* [Given data]:

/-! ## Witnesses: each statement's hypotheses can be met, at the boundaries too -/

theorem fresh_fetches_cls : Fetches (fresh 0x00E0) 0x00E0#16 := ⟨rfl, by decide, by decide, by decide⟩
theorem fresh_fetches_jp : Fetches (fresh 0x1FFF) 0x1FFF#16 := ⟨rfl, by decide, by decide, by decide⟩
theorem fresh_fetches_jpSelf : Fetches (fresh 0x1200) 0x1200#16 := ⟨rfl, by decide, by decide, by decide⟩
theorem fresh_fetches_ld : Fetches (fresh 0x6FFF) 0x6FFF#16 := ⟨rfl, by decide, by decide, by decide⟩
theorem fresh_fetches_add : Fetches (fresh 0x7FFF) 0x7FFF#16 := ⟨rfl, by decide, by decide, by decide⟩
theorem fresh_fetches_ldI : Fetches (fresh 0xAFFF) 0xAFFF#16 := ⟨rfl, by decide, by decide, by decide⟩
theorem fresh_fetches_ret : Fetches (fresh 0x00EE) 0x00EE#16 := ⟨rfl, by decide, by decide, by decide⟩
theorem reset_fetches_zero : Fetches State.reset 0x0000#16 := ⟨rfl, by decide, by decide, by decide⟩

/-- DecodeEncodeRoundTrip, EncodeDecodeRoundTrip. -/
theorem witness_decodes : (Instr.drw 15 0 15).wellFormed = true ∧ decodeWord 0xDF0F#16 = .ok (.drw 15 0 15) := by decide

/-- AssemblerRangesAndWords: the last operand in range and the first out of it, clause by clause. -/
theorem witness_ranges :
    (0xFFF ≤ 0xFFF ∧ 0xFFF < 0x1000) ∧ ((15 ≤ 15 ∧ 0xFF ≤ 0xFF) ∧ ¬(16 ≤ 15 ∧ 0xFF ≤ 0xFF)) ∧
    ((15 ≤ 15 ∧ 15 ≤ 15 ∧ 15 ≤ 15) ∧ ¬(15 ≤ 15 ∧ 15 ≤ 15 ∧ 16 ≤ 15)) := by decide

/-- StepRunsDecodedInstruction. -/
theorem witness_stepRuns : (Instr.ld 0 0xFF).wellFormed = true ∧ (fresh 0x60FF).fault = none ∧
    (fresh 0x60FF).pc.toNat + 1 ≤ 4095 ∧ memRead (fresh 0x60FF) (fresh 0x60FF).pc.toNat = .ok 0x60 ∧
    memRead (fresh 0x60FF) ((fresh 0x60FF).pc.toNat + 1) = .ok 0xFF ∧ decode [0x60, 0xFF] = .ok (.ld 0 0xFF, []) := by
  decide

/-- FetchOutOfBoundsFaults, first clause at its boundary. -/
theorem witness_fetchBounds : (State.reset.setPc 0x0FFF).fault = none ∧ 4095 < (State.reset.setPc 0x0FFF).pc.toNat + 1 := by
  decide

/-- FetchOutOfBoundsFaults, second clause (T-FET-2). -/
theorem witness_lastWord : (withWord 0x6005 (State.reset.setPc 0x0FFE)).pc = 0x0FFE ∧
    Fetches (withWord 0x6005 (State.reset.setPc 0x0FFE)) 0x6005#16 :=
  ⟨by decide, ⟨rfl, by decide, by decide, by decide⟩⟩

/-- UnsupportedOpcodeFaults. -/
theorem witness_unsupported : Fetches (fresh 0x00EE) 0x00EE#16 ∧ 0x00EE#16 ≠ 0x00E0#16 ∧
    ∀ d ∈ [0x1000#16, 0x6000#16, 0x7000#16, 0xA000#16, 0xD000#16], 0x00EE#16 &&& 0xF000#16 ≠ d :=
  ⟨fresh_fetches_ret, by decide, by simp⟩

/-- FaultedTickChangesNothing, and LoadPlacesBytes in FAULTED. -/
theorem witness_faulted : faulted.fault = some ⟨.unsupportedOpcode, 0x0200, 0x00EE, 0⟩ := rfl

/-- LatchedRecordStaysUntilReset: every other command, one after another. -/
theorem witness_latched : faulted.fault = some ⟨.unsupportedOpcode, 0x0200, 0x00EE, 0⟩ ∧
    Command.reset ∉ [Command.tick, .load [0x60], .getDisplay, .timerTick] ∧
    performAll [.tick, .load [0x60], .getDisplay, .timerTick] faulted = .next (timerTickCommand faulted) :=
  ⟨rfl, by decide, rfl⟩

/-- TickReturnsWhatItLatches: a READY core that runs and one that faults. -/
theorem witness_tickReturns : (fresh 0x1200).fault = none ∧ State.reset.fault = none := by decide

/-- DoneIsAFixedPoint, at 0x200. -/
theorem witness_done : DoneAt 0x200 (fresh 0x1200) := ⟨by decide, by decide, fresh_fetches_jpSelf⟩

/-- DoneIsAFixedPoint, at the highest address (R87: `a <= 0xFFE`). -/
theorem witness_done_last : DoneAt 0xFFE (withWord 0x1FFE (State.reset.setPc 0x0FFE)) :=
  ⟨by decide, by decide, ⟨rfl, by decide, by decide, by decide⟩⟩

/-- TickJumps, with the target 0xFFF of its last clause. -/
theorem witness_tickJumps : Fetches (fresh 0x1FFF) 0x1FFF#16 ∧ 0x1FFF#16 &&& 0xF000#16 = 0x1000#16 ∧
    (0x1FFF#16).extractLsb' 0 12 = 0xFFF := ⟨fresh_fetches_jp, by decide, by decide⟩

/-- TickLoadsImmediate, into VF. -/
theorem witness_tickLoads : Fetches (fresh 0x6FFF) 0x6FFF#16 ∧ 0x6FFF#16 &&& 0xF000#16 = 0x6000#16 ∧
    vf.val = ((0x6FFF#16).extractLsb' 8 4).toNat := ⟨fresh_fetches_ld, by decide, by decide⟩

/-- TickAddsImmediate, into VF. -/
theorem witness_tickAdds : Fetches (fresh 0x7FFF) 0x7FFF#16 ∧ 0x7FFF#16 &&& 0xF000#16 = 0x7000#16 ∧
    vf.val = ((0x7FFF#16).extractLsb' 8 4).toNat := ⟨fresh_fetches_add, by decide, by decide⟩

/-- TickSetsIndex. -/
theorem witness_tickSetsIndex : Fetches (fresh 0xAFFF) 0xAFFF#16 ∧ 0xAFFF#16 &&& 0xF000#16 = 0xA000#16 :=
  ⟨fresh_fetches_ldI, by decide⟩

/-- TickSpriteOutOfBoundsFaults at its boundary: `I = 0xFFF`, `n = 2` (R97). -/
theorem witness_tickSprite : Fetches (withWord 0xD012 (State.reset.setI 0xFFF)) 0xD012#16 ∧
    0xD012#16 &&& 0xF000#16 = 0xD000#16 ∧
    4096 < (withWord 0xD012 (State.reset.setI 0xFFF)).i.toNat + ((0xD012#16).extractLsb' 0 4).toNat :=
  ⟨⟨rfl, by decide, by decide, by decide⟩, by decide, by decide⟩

...

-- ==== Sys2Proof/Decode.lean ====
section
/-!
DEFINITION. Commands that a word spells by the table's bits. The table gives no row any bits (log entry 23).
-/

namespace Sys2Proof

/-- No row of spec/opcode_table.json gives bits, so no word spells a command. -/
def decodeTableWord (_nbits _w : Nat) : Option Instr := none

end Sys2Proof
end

---

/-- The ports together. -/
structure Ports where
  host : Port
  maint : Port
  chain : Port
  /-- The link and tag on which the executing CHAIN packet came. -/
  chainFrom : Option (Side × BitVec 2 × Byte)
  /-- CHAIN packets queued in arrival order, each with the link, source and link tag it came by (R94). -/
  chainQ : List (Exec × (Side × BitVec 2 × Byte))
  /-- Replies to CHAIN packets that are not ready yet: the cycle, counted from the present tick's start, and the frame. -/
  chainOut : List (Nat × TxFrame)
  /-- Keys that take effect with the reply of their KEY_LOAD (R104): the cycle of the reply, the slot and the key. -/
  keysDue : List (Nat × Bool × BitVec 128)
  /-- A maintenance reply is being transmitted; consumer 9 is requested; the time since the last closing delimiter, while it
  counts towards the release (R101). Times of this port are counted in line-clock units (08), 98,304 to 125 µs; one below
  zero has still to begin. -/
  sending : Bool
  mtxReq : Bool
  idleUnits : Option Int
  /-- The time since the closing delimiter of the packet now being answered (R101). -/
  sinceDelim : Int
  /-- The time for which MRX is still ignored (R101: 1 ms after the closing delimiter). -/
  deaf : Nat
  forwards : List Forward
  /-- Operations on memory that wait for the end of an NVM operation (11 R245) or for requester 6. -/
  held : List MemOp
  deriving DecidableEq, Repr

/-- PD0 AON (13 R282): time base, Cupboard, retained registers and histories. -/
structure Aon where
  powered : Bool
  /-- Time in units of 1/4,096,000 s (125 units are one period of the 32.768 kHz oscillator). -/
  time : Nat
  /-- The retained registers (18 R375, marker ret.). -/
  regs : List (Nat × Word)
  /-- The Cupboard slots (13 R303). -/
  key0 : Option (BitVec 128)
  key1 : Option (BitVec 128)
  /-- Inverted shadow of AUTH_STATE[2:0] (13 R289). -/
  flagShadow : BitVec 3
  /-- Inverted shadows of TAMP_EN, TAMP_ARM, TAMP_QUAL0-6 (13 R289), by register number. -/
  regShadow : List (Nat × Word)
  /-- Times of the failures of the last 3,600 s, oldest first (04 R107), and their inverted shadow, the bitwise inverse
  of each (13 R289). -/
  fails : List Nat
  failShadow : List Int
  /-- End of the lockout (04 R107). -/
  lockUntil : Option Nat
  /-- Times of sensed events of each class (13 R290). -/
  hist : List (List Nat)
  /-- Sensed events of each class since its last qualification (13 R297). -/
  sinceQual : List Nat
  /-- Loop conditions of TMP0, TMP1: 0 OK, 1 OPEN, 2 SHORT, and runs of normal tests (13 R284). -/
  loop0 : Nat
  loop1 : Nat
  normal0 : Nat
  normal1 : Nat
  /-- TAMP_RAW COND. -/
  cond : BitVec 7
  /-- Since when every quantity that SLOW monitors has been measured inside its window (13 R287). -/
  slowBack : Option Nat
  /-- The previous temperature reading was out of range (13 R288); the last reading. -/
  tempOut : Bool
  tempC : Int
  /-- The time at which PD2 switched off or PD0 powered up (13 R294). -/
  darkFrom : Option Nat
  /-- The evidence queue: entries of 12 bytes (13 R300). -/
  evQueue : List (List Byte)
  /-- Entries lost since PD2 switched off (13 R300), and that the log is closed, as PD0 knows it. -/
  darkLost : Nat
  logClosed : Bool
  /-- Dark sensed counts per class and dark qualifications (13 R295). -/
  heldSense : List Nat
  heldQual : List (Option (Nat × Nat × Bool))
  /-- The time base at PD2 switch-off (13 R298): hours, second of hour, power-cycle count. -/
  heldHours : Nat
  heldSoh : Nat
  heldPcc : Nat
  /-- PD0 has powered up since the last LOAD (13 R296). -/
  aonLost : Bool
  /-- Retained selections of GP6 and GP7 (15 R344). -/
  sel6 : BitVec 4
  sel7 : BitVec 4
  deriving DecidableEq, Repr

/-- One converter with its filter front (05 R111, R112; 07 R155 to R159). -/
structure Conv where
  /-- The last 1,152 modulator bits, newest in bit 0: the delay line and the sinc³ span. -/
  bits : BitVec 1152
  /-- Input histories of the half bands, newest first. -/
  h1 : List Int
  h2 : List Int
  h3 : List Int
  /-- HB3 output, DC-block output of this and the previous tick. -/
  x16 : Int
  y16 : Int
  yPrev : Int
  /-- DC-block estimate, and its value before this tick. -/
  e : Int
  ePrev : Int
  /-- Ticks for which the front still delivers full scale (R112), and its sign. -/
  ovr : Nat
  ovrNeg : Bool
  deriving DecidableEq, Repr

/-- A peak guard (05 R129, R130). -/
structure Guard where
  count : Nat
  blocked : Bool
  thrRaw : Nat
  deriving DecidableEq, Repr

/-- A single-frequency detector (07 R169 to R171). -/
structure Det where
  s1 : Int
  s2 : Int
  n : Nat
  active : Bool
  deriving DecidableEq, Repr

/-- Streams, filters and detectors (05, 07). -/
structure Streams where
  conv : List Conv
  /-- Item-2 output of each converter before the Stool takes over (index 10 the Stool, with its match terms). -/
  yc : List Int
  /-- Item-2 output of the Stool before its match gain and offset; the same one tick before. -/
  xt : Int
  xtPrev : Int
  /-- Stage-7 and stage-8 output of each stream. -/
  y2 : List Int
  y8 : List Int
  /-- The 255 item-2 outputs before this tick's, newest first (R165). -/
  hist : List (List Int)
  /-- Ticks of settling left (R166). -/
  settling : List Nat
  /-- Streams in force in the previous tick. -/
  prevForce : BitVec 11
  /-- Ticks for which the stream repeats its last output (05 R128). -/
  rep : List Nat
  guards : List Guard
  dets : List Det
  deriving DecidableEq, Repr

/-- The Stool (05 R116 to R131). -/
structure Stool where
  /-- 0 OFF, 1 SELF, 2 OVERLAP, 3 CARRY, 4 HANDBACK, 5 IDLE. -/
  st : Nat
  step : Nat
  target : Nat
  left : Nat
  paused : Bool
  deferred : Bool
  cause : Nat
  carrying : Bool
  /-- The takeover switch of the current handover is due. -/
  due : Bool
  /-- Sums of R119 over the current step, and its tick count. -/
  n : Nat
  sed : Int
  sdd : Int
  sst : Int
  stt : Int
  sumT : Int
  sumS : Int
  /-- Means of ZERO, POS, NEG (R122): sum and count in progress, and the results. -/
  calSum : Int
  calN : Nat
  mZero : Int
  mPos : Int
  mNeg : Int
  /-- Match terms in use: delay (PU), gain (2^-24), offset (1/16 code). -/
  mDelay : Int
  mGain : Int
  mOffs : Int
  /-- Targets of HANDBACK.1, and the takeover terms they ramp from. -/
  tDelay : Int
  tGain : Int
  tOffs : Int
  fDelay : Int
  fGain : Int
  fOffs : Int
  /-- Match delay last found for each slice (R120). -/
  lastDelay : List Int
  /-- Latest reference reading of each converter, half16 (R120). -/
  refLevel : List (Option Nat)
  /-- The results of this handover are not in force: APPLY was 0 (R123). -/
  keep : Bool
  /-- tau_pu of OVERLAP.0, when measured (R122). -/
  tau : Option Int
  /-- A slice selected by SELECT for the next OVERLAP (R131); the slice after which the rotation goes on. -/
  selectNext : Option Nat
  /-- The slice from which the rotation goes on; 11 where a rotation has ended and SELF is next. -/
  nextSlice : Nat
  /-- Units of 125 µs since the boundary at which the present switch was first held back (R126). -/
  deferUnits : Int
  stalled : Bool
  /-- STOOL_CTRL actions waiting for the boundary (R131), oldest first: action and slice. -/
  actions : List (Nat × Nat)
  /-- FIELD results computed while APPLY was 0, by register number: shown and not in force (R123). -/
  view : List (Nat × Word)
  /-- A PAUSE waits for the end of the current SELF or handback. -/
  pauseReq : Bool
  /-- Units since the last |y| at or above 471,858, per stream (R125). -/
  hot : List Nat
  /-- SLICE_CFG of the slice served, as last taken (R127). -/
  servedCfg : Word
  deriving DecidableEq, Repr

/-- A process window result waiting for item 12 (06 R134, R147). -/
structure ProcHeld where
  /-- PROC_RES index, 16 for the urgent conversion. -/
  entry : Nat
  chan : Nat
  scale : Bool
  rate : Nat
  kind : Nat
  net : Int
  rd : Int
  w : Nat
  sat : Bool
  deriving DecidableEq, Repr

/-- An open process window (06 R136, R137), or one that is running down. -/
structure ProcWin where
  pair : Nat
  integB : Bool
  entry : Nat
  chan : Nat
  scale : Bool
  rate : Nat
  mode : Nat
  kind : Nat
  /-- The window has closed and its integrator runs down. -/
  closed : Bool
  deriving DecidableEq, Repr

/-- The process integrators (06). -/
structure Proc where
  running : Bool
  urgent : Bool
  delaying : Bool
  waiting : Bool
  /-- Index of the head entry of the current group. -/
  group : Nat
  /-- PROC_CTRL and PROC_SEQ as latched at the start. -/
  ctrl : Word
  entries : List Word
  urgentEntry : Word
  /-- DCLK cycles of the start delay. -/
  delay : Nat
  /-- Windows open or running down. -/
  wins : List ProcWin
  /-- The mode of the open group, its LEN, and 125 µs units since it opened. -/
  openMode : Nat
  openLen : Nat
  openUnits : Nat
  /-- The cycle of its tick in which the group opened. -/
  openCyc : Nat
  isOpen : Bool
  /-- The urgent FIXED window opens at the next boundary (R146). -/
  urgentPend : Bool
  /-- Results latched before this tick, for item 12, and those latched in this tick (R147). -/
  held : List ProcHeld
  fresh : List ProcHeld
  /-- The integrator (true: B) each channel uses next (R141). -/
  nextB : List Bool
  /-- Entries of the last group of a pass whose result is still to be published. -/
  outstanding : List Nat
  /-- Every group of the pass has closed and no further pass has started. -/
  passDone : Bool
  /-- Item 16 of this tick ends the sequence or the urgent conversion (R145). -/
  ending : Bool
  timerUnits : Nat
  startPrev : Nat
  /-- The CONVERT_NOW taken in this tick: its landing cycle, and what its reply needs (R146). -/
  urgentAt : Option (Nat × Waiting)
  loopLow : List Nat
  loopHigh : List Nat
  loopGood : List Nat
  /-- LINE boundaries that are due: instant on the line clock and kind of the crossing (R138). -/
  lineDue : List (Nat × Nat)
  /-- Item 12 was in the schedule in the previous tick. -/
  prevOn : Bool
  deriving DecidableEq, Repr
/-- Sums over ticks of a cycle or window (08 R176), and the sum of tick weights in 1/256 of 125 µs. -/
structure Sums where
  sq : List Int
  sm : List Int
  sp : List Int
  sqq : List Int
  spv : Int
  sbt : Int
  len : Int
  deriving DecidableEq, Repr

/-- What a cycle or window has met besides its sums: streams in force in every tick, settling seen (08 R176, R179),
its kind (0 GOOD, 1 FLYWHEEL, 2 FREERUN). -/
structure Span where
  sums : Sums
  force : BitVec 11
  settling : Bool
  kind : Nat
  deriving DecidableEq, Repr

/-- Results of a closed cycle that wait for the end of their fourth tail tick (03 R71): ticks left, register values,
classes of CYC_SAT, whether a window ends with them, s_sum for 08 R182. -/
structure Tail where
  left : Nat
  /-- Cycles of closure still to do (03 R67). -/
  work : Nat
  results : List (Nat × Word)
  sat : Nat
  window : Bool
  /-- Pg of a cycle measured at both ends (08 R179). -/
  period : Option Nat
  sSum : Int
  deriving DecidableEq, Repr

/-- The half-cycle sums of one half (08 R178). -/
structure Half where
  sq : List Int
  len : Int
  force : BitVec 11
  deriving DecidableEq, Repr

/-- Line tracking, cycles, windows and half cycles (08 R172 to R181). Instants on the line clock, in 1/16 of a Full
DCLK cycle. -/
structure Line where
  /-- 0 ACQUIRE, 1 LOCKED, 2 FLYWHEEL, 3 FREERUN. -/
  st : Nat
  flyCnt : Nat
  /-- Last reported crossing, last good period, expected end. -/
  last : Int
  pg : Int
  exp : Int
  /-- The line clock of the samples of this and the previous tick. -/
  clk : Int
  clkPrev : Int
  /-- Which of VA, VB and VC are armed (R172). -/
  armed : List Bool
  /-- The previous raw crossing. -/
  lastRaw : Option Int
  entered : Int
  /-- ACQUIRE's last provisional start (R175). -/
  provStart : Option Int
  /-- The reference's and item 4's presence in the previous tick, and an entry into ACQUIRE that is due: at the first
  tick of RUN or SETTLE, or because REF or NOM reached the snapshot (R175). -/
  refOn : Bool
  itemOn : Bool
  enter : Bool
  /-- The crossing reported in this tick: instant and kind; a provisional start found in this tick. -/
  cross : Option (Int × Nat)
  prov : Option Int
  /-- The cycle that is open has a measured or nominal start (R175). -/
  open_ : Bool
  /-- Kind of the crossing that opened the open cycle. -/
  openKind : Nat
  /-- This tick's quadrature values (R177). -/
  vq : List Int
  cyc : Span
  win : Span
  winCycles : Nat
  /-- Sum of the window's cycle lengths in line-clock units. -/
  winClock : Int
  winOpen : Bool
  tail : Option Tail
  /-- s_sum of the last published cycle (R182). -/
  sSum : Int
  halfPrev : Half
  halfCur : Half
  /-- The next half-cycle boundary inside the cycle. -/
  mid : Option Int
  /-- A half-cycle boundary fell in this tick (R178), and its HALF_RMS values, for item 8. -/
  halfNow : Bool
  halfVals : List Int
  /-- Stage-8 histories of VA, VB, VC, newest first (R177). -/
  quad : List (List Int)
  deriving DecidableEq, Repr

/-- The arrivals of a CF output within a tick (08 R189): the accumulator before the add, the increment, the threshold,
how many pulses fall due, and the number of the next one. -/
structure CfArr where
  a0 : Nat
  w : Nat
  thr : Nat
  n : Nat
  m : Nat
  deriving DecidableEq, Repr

* [Problem statement]:
Only the count is wanted. Find the lines of the records that include the word "before" and state how many.

* [Solution for this problem]:
6